We predicted the existence of 12,006 protein-coding genes in C. graminicola compared to 16,172 in C. higginsianum (Supplementary Table 2). Having been compiled from short-read data only, the C. higginsianum assembly is more fragmented than that of C. graminicola, resulting in some genes (5.2%) being split into two or more gene models, whereas others (4%) are truncated versions of the complete gene (Supplementary Note). After correcting for this fragmentation, the estimated gene content of C. higginsianum (15,331) is still markedly larger than that of C. graminicola. The two species share 9,795 orthologous genes. Using Markov clustering (MCL)11 to analyze the proteomes, we found that 10,077 C. higginsianum genes belong to multicopy gene clusters, compared to 5,342 genes in C. graminicola, suggesting that the greater gene content of C. higginsianum results partly from gene duplication (Supplementary Table 6). The MCL analysis also revealed that gene clusters encoding serine proteases, methyl transferases, polyketide synthases, cytochrome P450 enzymes and small-molecule efflux pumps are expanded in C. higginsianum compared to C. graminicola (Supplementary Fig. 6), which we verified by manual inspection (Supplementary Tables 7 and 8 and Supplementary Fig. 7).

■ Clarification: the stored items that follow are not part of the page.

/-- R391: the command enters the vector queue of the selected cells. -/
def execVtmm (f : VR) (s : State) : Host.Outcome State Fault Refusal := .next (vecIssue (.vtmm f) f s)

/-- R391: the command enters the vector queue of the selected cells. -/
def execVtmf (f : VR) (s : State) : Host.Outcome State Fault Refusal := .next (vecIssue (.vtmf f) f s)

/-- R384: the command enters the vector queue of the selected cells. -/
def execVcmpEq (f : VR) (s : State) : Host.Outcome State Fault Refusal := .next (vecIssue (.vcmpEq f) f s)

/-- R384: the command enters the vector queue of the selected cells. -/
def execVcmpNe (f : VR) (s : State) : Host.Outcome State Fault Refusal := .next (vecIssue (.vcmpNe f) f s)

/-- R384: the command enters the vector queue of the selected cells. -/
def execVcmpLt (f : VR) (s : State) : Host.Outcome State Fault Refusal := .next (vecIssue (.vcmpLt f) f s)

/-- R384: the command enters the vector queue of the selected cells. -/
def execVcmpLe (f : VR) (s : State) : Host.Outcome State Fault Refusal := .next (vecIssue (.vcmpLe f) f s)

/-- R384: the command enters the vector queue of the selected cells. -/
def execVcmpGt (f : VR) (s : State) : Host.Outcome State Fault Refusal := .next (vecIssue (.vcmpGt f) f s)

/-- R384: the command enters the vector queue of the selected cells. -/
def execVcmpGe (f : VR) (s : State) : Host.Outcome State Fault Refusal := .next (vecIssue (.vcmpGe f) f s)

/-- R384: the command enters the vector queue of the selected cells. -/
def execVicmpEq (f : VR) (s : State) : Host.Outcome State Fault Refusal := .next (vecIssue (.vicmpEq f) f s)

/-- R384: the command enters the vector queue of the selected cells. -/
def execVicmpNe (f : VR) (s : State) : Host.Outcome State Fault Refusal := .next (vecIssue (.vicmpNe f) f s)

/-- R384: the command enters the vector queue of the selected cells. -/
def execVicmpLt (f : VR) (s : State) : Host.Outcome State Fault Refusal := .next (vecIssue (.vicmpLt f) f s)

/-- R384: the command enters the vector queue of the selected cells. -/
def execVicmpLe (f : VR) (s : State) : Host.Outcome State Fault Refusal := .next (vecIssue (.vicmpLe f) f s)

/-- R384: the command enters the vector queue of the selected cells. -/
def execVicmpGt (f : VR) (s : State) : Host.Outcome State Fault Refusal := .next (vecIssue (.vicmpGt f) f s)

/-- R384: the command enters the vector queue of the selected cells. -/
def execVicmpGe (f : VR) (s : State) : Host.Outcome State Fault Refusal := .next (vecIssue (.vicmpGe f) f s)

/-- R384: the command enters the vector queue of the selected cells. -/
def execVicmpLtn (f : VR) (s : State) : Host.Outcome State Fault Refusal := .next (vecIssue (.vicmpLtn f) f s)

/-- R384: the command enters the vector queue of the selected cells. -/
def execVicmpLen (f : VR) (s : State) : Host.Outcome State Fault Refusal := .next (vecIssue (.vicmpLen f) f s)

/-- R384: the command enters the vector queue of the selected cells. -/
def execVicmpGtn (f : VR) (s : State) : Host.Outcome State Fault Refusal := .next (vecIssue (.vicmpGtn f) f s)

/-- R384: the command enters the vector queue of the selected cells. -/
def execVicmpGen (f : VR) (s : State) : Host.Outcome State Fault Refusal := .next (vecIssue (.vicmpGen f) f s)

end Sys2Proof.Machine
end

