-- ==== Sys2Proof/Machine/Start.lean ====
section
/-! DEFINITION. COMMAND_START: the conditions a queued command meets at its start cycle, and what it schedules (R146 to R158, R371
to R375, R391, R392, R402 to R415, R419 to R429). -/

namespace Sys2Proof.Machine

/-! ### Conditions (R153) -/

/-- The format word a tile command takes: in replay its own, else the cell's next; an empty queue, which only a cancelled FPUSH
leaves, gives a free value (DESIGN CHOICE, log 18). -/
def CellSt.wordOf (c : CellSt) (fresh : Nat) (k : Cmd) : Word :=
  match k.word with
  | some w => w
  | none => (c.fmtq.head?).getD (Config.freeWord fresh)

/-- The semaphore waited on and the one signalled. -/
def semWait : Instr → Option Nat
  | .tld f | .tst f | .tfill f | .tzero f | .wld f | .mma f | .mmas f | .azero f | .drain f | .fpush f | .tstat f | .tclr f
  | .trsum f | .tcsum f => if f.we = 1 then some f.sw.toNat else none
  | _ => none
def semSignal : Instr → Option Nat
  | .tld f | .tst f | .tfill f | .tzero f | .wld f | .mma f | .mmas f | .azero f | .drain f | .fpush f | .tstat f | .tclr f
  | .trsum f | .tcsum f => if f.se = 1 then some f.ss.toNat else none
  | _ => none

/-- The format bits that a weight buffer records. -/
def weightBits (w : Word) : Word := w &&& 0x00000000FFC032F0#64

/-- Where a pass takes its weights from (R406). -/
inductive Weights where
  | active | shadow | notReady | load
  deriving DecidableEq, Repr

/-- A buffer matches a pass (R405). -/
def WeightBuf.matches (b : WeightBuf) (tb idx : Nat) (w : Word) : Bool :=
  b.valid && b.tb == tb && (fmtSp w == 0 || b.idx == idx) && b.bits == weightBits w && b.wide == !(accNarrow w)

/-- The weights of a pass at its start. -/
def CellSt.weights (c : CellSt) (pcc tb idx : Nat) (w : Word) : Weights :=
  let hit (b : Option WeightBuf) : Bool := match b with
    | some b => b.matches tb idx w
    | none => false
  if hit c.wAct then .active
  else if hit c.wShad then
    (match c.wShad with
      | some b => if b.readyAt ≤ pcc then .shadow else .notReady
      | none => .load)
  else .load

/-- The index tile of a WLD or a pass. -/
def indexTile (i : Instr) (x : Word) : Nat :=
  match i with
  | .wld _ => nfield x 0 3
  | _ => nfield x 11 3

/-- The full/empty bits that must be full, in the order of the table (R402): tiles 0 to 7, accumulators 8 to 11. -/
def mustFull (c : CellSt) (pcc : Nat) (k : Cmd) (w : Word) : List Nat :=
  match k.instr with
  | .tst f | .trsum f | .tcsum f => [f.ta.toNat % 8]
  | .drain f => [8 + (f.ta.toNat - 16)]
  | .wld f => f.tb.toNat % 8 :: (if fmtSp w = 0 then [] else [indexTile k.instr k.x1])
  | .mma f | .mmas f =>
    let idx := indexTile k.instr k.x1
    f.td.toNat :: ((if f.ta.toNat < 16 then [f.ta.toNat % 8] else []) ++
      (if c.weights pcc f.tb.toNat idx w = .load then
        f.tb.toNat % 8 :: (if fmtSp w = 0 then [] else [idx]) else []))
  | _ => []

/-- The bits that must be empty. -/
def mustEmpty : Instr → List Nat
  | .tld f | .tfill f | .tzero f => [f.td.toNat]
  | _ => []

/-- The number a full/empty bit shows in sr.tval. -/
def bitIndex (b : Nat) : Nat := if b < 8 then b else b - 8

/-- RPOP's granules are in the window. -/
def rpopHeld (s : State) (q j : Nat) (k : Cmd) : Bool :=
  (List.range 16).all fun i => granuleHeld s q j (k.resAt + i)

/-- The place of a cell among those a mask selects. -/
def cellRank (cm : BitVec 4) (j : Nat) : Nat := ((cellsOf cm).filter fun i => decide (i < j)).length

/-- No lower cell that a send or a receive selects still waits to start it: rows go in ascending cell order (R429). -/
def lowerStarted (s : State) (q j : Nat) (k : Cmd) (cm : BitVec 4) : Bool :=
  (cellsOf cm).all fun m => decide (j ≤ m) || !((s.cell q m).qSf.any fun c => c.bid == k.bid)

/-- The row a receive takes as the i-th of its command will be there i cycles on, behind those that others pop before. -/
def recvReady (s : State) (q j : Nat) (k : Cmd) (cm : BitVec 4) (lane : Nat) : Bool :=
  lowerStarted s q j k cm && decide (lanePops s q lane < laneReady s q lane (s.pcc + cellRank cm j))

/-- The first condition of R153 that a command does not meet: its sub-cause and index. -/
def unmet (s : State) (q j : Nat) (k : Cmd) : Option (Nat × Nat) :=
  let c := s.cell q j
  let w := c.wordOf s.fresh k
  let full (b : Nat) : Bool := c.full.getLsbD b
  let semOk : Bool := match semWait k.instr with
    | some n => decide (0 < sget 0 (s.core q).sems n)
    | none => true
  let sem : Option (Nat × Nat) := if semOk then none else some (4, (semWait k.instr).getD 0)
  if !k.gtrue then sem
  else
    let weightTrap : Option (Nat × Nat) := match k.instr with
      | .mma f | .mmas f => if c.weights s.pcc f.tb.toNat (indexTile k.instr k.x1) w = .notReady then some (2, f.tb.toNat) else none
      | _ => none
    match (mustFull c s.pcc k w).find? fun b => !(full b) with
    | some b => some (2, bitIndex b)
    | none =>
      match weightTrap with
      | some t => some t
      | none =>
        match (mustEmpty k.instr).find? full with
        | some b => some (3, bitIndex b)
        | none =>
          match sem with
          | some t => some t
          | none =>
            match readSources c s.pcc (sourceCodes k.instr) [] with
            | .error p => some (8, p)
            | .ok _ =>
              match k.instr with
              | .rpop _ => if rpopHeld s q j k then none else some (2, 0)
              | .precv f => if recvReady s q j k f.cm (laneKey (nfield f.fn 0 3) false) then none else some (8, 0)
              | .precvG f => if recvReady s q j k f.cm (laneKey (nfield f.fn 0 3) true) then none else some (8, 0)
              | .psend f | .psendG f => if !k.lock || lowerStarted s q j k f.cm then none else some (8, 0)
              | _ => none
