/-- The result of an ended query of home k. -/
def finishQuery (s : State) (k : Nat) (q : Query) (st : Nat) : State :=
  let n := min (qK q.block) q.w.length
  let sflags := (if q.bloom.isSome then 1 else 0) + (if q.nan then 2 else 0)
  deliver s (k / 2 + 1) k q.block (resultHeader (qId q.block) st sflags n q.rounds q.visited q.bad) (resultEntries (qK q.block) n q.w)

/-- R118: an ended query writes its result and its flag and gives up its slot. -/
def searchComplete (s : State) (k id : Nat) : State :=
  match s.query k id with
  | none => s
  | some q =>
    match q.status with
    | none => s
    | some st => (finishQuery s k q st).modStack k fun x => { x with queries := x.queries.filter fun y => y.id != id }

/-- R118. -/
def execSearchComplete (s : State) : Host.Outcome State Fault Refusal := .next (searchComplete s s.arg.a s.arg.b)

/-- Queries a home holds (R108). -/
def queryRoom : Nat := 64

/-- R107, R108: the home takes a query block: it holds the query, or ends it at once. -/
def takeQuery (s : State) (k : Nat) (data : List Byte) : State :=
  let b := bitsOfBytes 1024 (data.take 128)
  let id := (s.stack k).nextQuery
  if queryRoom ≤ (s.stack k).queries.length then finishQuery s k (newQuery id b 0 []) 6
  else
    let enter (t : State) (q : Query) : State := t.modStack k fun x => { x with queries := x.queries ++ [q], nextQuery := id + 1 }
    match openQuery s k b (data.drop 128) with
    | (t, .ok r) => enter t (newQuery id b r.1 r.2)
    | (t, .error st) => enter t ((newQuery id b 0 []).ends st 0)

/-- R107: a SRCH is answered with status 0 and its query starts. -/
def stackSrch (s : State) (k : Nat) : State :=
  match headReq s k 6 with
  | none => s
  | some r =>
    let s1 := answer s k r (replyTo s k r 0 0 [])
    takeQuery s1 k r.data

/-- R107. -/
def execStackSrch (s : State) : Host.Outcome State Fault Refusal := .next (stackSrch s s.arg.a)

/-! ### The search dispatcher of a die (R432) -/

/-- The dispatcher reads a block for a core: a page that fails leaves zeros; its status, and whether its first page, which holds the
result address and the flag, could be read (R418). -/
def dispatchRead (s : State) (d asid va len : Nat) : State × Nat × Bool × List Byte :=
  let first := min len (4096 - va % 4096)
  let part (t : State) (a n : Nat) : State × Nat × List Byte :=
    match engRead t d 1 asid a n with
    | (u, .ok r) => (u, if r.2 ≠ 0 then 4 else 0, r.1)
    | (u, .error _) => (u, 3, List.replicate n 0)
  let a := part s va first
  let b := if first < len then part a.1 (va + first) (len - first) else (a.1, 0, [])
  let st := if a.2.1 = 3 ∨ b.2.1 = 3 then 3 else max a.2.1 b.2.1
  (b.1, st, a.2.1 != 3, a.2.2 ++ b.2.2)

/-- A released NNQ: the block goes as a SRCH to the stack of its first entry, or the dispatcher reports its failed read itself;
a header it cannot write is logged at stack 2k of its die. -/
def dispatchQuery (s : State) (d quad asid va len : Nat) : State :=
  let r := dispatchRead s d asid va len
  let b := bitsOfBytes 1024 (r.2.2.2.take 128)
  let k := 2 * (d - 1)
  if r.2.1 ≠ 0 then
    if r.2.2.1 then deliver r.1 d k b (resultHeader (qId b) r.2.1 0 0 0 0 0) []
    else writeStackLog r.1 k 4 0 0
  else
    let req : Req :=
      { id := 0, op := 6, addr := 0, len := len, key := 0, qos := 2, afn := 0, flt := false, die := d, agent := 0, tag := r.1.fresh % 4096,
        gen := 0, emask := 0xFF, flush := false, pois := false, data := r.2.2.2, ben := [], since := 0, clock := [], acquire := false,
        pa := 0, home := 0, fill := false }
    let s1 := r.1.modDie d fun x => { x with nnq := x.nnq ++ [(va, len, quad, asid)] }
    arriveReq { s1 with fresh := s1.fresh + 1 } (nodeStack (qEntry b 0)) req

Clusters that are expanded in C. graminicola relative to C. higginsianum include a family of genes encoding atypical cellulases (glycoside hydrolase GH61, described below) and another encoding secreted histidine acid phosphatases, which probably mobilize phytic acid, the main form of stored phosphorus in plants12.
C. higginsianum and C. graminicola are particularly well equipped with genes encoding carbohydrate-active enzymes (CAZymes)13 that potentially degrade the plant cell wall14 (Fig. 3a and Supplementary Table 9) and modify the fungal cell wall (Supplementary Tables 10 and 11). Both species encode more CAZymes than 13 other fungal genomes we examined. These expanded CAZyme arsenals are more similar to those of other hemibiotrophic and necrotrophic pathogens than to the highly reduced set found in biotrophs such as Melampsora and Blumeria (Fig. 3a). The exceptionally large and diverse inventory of CAZymes encoded by both Colletotrichum genomes provides a rich source of enzymes for potential commercial exploitation15. C. higginsianum encodes over twice as many pectin-degrading enzymes as does C. graminicola (Fig. 3b), the majority (62%) of which are activated during necrotrophy (Supplementary Fig. 8 and Supplementary Note). Conversely, although both species encode similar numbers of cellulases and hemicellulases, C. graminicola activates many more of these genes during necrotrophy (48%) than does C. higginsianum (26%), including 22 GH61 copper-dependent oxygenases, which act in concert with classical cellulases to enhance lignocellulose hydrolysis16,17. Thus, C. graminicola and C. higginsianum use very different strategies to deconstruct plant cell walls, reflecting their host preferences: dicot cell walls are enriched with pectin (35% in dicots compared to 10% in maize), whereas the cell walls of grasses contain more hemicellulose (60% in grasses compared to 30% in dicots) and phenolics (up to 5%)18.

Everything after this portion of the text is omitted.